**WHAT THE EXERCISE ASKS**
Of all the lines below, output only those starting at the one with "def stageSections (f" and ending at the one with "(mixAt f.len (f.pos", both ends included, exactly as written.

**DATA UNDER STUDY**
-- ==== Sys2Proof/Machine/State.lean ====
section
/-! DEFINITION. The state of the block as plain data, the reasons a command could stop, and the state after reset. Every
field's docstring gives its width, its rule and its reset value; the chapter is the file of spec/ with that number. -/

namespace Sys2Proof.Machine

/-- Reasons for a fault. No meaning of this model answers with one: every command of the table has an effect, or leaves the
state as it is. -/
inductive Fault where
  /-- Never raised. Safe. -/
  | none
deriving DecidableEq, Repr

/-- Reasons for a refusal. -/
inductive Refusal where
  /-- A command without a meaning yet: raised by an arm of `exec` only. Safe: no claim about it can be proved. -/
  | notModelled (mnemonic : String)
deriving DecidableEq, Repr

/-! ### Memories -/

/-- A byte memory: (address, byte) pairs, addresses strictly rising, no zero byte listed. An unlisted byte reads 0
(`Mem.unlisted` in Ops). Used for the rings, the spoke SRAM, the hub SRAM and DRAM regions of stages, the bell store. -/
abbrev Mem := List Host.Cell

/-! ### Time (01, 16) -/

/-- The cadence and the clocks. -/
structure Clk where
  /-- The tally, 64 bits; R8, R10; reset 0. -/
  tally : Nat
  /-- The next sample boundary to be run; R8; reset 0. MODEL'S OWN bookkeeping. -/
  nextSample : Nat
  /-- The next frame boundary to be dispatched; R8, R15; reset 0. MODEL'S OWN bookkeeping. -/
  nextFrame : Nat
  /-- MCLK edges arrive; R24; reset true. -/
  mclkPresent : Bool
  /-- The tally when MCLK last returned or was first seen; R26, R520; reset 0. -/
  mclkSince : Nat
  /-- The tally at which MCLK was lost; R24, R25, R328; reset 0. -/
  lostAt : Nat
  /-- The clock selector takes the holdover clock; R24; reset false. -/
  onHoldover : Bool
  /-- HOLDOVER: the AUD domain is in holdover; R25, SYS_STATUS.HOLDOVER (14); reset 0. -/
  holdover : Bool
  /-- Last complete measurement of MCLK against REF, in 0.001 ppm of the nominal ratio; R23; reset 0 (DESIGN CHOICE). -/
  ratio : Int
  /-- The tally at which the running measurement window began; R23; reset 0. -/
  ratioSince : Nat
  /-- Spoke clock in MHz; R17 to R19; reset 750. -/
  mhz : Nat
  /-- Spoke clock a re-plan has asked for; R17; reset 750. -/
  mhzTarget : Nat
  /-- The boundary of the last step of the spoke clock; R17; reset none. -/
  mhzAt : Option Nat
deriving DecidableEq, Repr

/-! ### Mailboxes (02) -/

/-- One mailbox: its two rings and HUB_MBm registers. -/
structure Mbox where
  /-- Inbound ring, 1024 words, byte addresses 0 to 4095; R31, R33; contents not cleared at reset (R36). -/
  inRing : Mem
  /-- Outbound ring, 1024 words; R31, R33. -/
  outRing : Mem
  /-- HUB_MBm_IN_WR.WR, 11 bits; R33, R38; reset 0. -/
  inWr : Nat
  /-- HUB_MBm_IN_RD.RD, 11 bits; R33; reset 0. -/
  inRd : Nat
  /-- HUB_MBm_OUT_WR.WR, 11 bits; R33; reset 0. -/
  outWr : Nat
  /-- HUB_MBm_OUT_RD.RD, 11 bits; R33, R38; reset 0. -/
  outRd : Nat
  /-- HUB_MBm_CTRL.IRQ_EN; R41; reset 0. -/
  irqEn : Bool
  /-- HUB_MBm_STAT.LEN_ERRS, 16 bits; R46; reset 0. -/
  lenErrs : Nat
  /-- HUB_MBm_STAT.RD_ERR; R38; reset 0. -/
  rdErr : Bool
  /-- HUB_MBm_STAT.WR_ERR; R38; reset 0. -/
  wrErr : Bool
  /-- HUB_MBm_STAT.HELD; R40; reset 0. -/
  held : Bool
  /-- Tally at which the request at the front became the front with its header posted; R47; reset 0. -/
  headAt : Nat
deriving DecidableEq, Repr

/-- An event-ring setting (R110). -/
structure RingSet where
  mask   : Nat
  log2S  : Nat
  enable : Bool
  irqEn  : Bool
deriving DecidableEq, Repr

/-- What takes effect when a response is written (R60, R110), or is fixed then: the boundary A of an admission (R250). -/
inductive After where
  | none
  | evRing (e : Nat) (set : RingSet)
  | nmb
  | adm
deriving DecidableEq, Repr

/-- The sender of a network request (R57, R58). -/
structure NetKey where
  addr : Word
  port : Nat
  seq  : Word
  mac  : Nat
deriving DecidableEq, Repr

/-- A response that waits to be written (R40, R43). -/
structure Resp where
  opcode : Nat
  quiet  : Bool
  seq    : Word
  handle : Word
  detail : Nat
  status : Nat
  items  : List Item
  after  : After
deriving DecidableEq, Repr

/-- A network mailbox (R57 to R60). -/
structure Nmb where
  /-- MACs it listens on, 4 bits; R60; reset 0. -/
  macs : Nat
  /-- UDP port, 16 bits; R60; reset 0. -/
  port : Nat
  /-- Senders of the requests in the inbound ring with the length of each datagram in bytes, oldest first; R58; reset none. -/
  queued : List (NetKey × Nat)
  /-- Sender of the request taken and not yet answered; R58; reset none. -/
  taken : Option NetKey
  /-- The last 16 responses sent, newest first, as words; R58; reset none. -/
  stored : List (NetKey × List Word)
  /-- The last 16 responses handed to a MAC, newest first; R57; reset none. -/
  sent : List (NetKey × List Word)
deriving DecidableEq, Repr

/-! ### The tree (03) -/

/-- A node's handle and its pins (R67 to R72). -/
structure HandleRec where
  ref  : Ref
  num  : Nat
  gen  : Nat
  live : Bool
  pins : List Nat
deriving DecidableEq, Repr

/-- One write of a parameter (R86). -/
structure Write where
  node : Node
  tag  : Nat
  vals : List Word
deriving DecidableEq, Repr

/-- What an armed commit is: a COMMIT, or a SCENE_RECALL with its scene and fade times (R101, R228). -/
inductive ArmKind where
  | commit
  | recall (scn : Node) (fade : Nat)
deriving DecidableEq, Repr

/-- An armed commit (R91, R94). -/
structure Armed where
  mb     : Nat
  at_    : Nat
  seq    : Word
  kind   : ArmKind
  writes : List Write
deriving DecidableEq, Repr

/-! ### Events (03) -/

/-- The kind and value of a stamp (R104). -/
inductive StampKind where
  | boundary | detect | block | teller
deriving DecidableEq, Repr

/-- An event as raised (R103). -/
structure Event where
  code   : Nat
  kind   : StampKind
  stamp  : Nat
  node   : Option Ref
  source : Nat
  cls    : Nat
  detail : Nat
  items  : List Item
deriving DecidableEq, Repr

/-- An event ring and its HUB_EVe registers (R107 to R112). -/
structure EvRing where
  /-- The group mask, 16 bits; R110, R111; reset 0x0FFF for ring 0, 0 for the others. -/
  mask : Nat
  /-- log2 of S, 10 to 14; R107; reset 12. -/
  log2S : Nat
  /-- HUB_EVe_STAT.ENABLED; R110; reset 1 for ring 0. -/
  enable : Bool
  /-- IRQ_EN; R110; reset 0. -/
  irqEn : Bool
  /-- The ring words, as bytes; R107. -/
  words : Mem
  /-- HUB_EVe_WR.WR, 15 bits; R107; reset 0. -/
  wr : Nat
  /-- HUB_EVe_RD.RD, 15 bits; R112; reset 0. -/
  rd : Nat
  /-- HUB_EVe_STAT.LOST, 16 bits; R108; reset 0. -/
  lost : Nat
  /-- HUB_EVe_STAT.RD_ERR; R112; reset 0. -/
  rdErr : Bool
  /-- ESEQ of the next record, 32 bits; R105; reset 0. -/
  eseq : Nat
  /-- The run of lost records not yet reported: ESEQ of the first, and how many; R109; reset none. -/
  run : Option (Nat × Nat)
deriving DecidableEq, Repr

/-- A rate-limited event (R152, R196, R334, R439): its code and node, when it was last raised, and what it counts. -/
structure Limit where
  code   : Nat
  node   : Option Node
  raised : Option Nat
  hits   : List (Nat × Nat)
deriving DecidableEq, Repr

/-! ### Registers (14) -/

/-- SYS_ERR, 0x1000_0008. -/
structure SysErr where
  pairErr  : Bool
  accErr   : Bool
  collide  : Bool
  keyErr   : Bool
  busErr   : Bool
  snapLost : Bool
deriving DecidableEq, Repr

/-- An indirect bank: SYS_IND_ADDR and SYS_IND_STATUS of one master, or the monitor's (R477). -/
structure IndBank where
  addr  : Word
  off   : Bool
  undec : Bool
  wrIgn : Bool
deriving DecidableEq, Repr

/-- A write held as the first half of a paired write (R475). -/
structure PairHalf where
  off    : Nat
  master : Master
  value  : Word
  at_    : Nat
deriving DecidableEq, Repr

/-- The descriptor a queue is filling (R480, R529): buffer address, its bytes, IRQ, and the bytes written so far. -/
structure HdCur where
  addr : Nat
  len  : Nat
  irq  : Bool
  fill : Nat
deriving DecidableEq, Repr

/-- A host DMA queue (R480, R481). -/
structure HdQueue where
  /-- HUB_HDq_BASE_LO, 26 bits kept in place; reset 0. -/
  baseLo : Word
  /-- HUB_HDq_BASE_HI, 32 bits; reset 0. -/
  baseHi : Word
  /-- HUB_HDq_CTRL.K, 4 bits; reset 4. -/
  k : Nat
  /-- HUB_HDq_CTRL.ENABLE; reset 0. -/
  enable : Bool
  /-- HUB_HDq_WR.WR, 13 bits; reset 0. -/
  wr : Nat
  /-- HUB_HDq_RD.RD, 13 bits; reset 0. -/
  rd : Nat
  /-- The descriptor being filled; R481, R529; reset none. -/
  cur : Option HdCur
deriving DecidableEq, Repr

* * *

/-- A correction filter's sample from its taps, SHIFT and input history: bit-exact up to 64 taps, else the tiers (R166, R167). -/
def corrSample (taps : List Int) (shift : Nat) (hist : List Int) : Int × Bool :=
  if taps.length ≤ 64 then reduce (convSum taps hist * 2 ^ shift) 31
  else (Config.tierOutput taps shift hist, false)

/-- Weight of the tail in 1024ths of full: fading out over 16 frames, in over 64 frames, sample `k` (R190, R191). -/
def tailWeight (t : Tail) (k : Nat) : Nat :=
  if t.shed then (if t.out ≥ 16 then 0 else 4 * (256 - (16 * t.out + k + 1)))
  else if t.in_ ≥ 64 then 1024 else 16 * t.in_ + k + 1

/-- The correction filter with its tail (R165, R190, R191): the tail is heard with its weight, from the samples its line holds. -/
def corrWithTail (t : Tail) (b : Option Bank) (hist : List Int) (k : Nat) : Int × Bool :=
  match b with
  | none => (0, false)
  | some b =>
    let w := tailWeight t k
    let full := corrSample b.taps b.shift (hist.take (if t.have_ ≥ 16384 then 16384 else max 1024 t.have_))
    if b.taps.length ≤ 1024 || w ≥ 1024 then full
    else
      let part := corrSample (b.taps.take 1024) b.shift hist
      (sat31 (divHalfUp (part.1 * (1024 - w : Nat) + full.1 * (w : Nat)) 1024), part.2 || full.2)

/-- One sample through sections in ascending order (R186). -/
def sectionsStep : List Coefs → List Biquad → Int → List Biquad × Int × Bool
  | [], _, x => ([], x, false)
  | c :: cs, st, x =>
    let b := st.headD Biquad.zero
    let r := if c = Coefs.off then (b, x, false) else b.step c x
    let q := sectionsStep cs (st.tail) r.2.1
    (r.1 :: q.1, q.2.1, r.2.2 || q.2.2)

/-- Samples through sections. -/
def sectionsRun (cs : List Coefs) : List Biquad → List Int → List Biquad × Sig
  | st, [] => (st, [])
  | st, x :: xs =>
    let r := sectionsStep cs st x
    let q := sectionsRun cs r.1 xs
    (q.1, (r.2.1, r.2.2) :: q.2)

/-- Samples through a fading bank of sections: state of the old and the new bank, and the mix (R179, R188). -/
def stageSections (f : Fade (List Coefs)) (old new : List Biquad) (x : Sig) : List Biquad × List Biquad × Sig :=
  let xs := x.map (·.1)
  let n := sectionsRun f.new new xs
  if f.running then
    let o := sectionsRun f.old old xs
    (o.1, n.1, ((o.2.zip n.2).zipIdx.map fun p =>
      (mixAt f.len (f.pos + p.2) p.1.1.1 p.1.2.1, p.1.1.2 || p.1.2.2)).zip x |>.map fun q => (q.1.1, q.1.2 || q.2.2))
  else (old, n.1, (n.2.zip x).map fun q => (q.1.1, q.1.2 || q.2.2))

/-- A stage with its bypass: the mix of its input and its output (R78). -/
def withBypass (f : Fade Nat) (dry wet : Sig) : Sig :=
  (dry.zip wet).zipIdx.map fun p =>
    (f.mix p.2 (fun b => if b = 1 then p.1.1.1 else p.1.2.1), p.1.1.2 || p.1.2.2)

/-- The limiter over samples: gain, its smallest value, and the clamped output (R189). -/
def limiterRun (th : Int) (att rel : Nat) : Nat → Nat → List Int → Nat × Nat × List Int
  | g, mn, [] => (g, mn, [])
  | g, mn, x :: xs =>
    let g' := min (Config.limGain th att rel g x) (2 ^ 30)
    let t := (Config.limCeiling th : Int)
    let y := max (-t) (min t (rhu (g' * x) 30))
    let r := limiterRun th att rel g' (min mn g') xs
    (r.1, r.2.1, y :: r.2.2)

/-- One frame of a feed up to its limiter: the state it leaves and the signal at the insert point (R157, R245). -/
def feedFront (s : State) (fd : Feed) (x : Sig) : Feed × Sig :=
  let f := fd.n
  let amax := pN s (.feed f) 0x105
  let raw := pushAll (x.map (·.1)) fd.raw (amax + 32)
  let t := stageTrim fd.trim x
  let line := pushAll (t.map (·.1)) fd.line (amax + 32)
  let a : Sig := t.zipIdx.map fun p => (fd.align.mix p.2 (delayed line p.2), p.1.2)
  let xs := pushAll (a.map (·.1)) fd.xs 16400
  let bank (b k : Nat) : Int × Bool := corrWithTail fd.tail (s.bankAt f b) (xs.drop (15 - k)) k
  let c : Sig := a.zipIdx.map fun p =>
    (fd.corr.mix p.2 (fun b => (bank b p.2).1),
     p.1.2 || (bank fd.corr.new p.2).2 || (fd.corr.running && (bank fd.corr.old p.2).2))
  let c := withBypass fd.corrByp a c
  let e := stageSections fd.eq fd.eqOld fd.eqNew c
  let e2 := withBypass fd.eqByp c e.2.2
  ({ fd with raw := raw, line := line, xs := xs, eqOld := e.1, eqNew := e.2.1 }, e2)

**OUTPUT**
def stageSections (f : Fade (List Coefs)) (old new : List Biquad) (x : Sig) : List Biquad × List Biquad × Sig :=
  let xs := x.map (·.1)
  let n := sectionsRun f.new new xs
  if f.running then
    let o := sectionsRun f.old old xs
    (o.1, n.1, ((o.2.zip n.2).zipIdx.map fun p =>
      (mixAt f.len (f.pos + p.2) p.1.1.1 p.1.2.1, p.1.1.2 || p.1.2.2)).zip x |>.map fun q => (q.1.1, q.1.2 || q.2.2))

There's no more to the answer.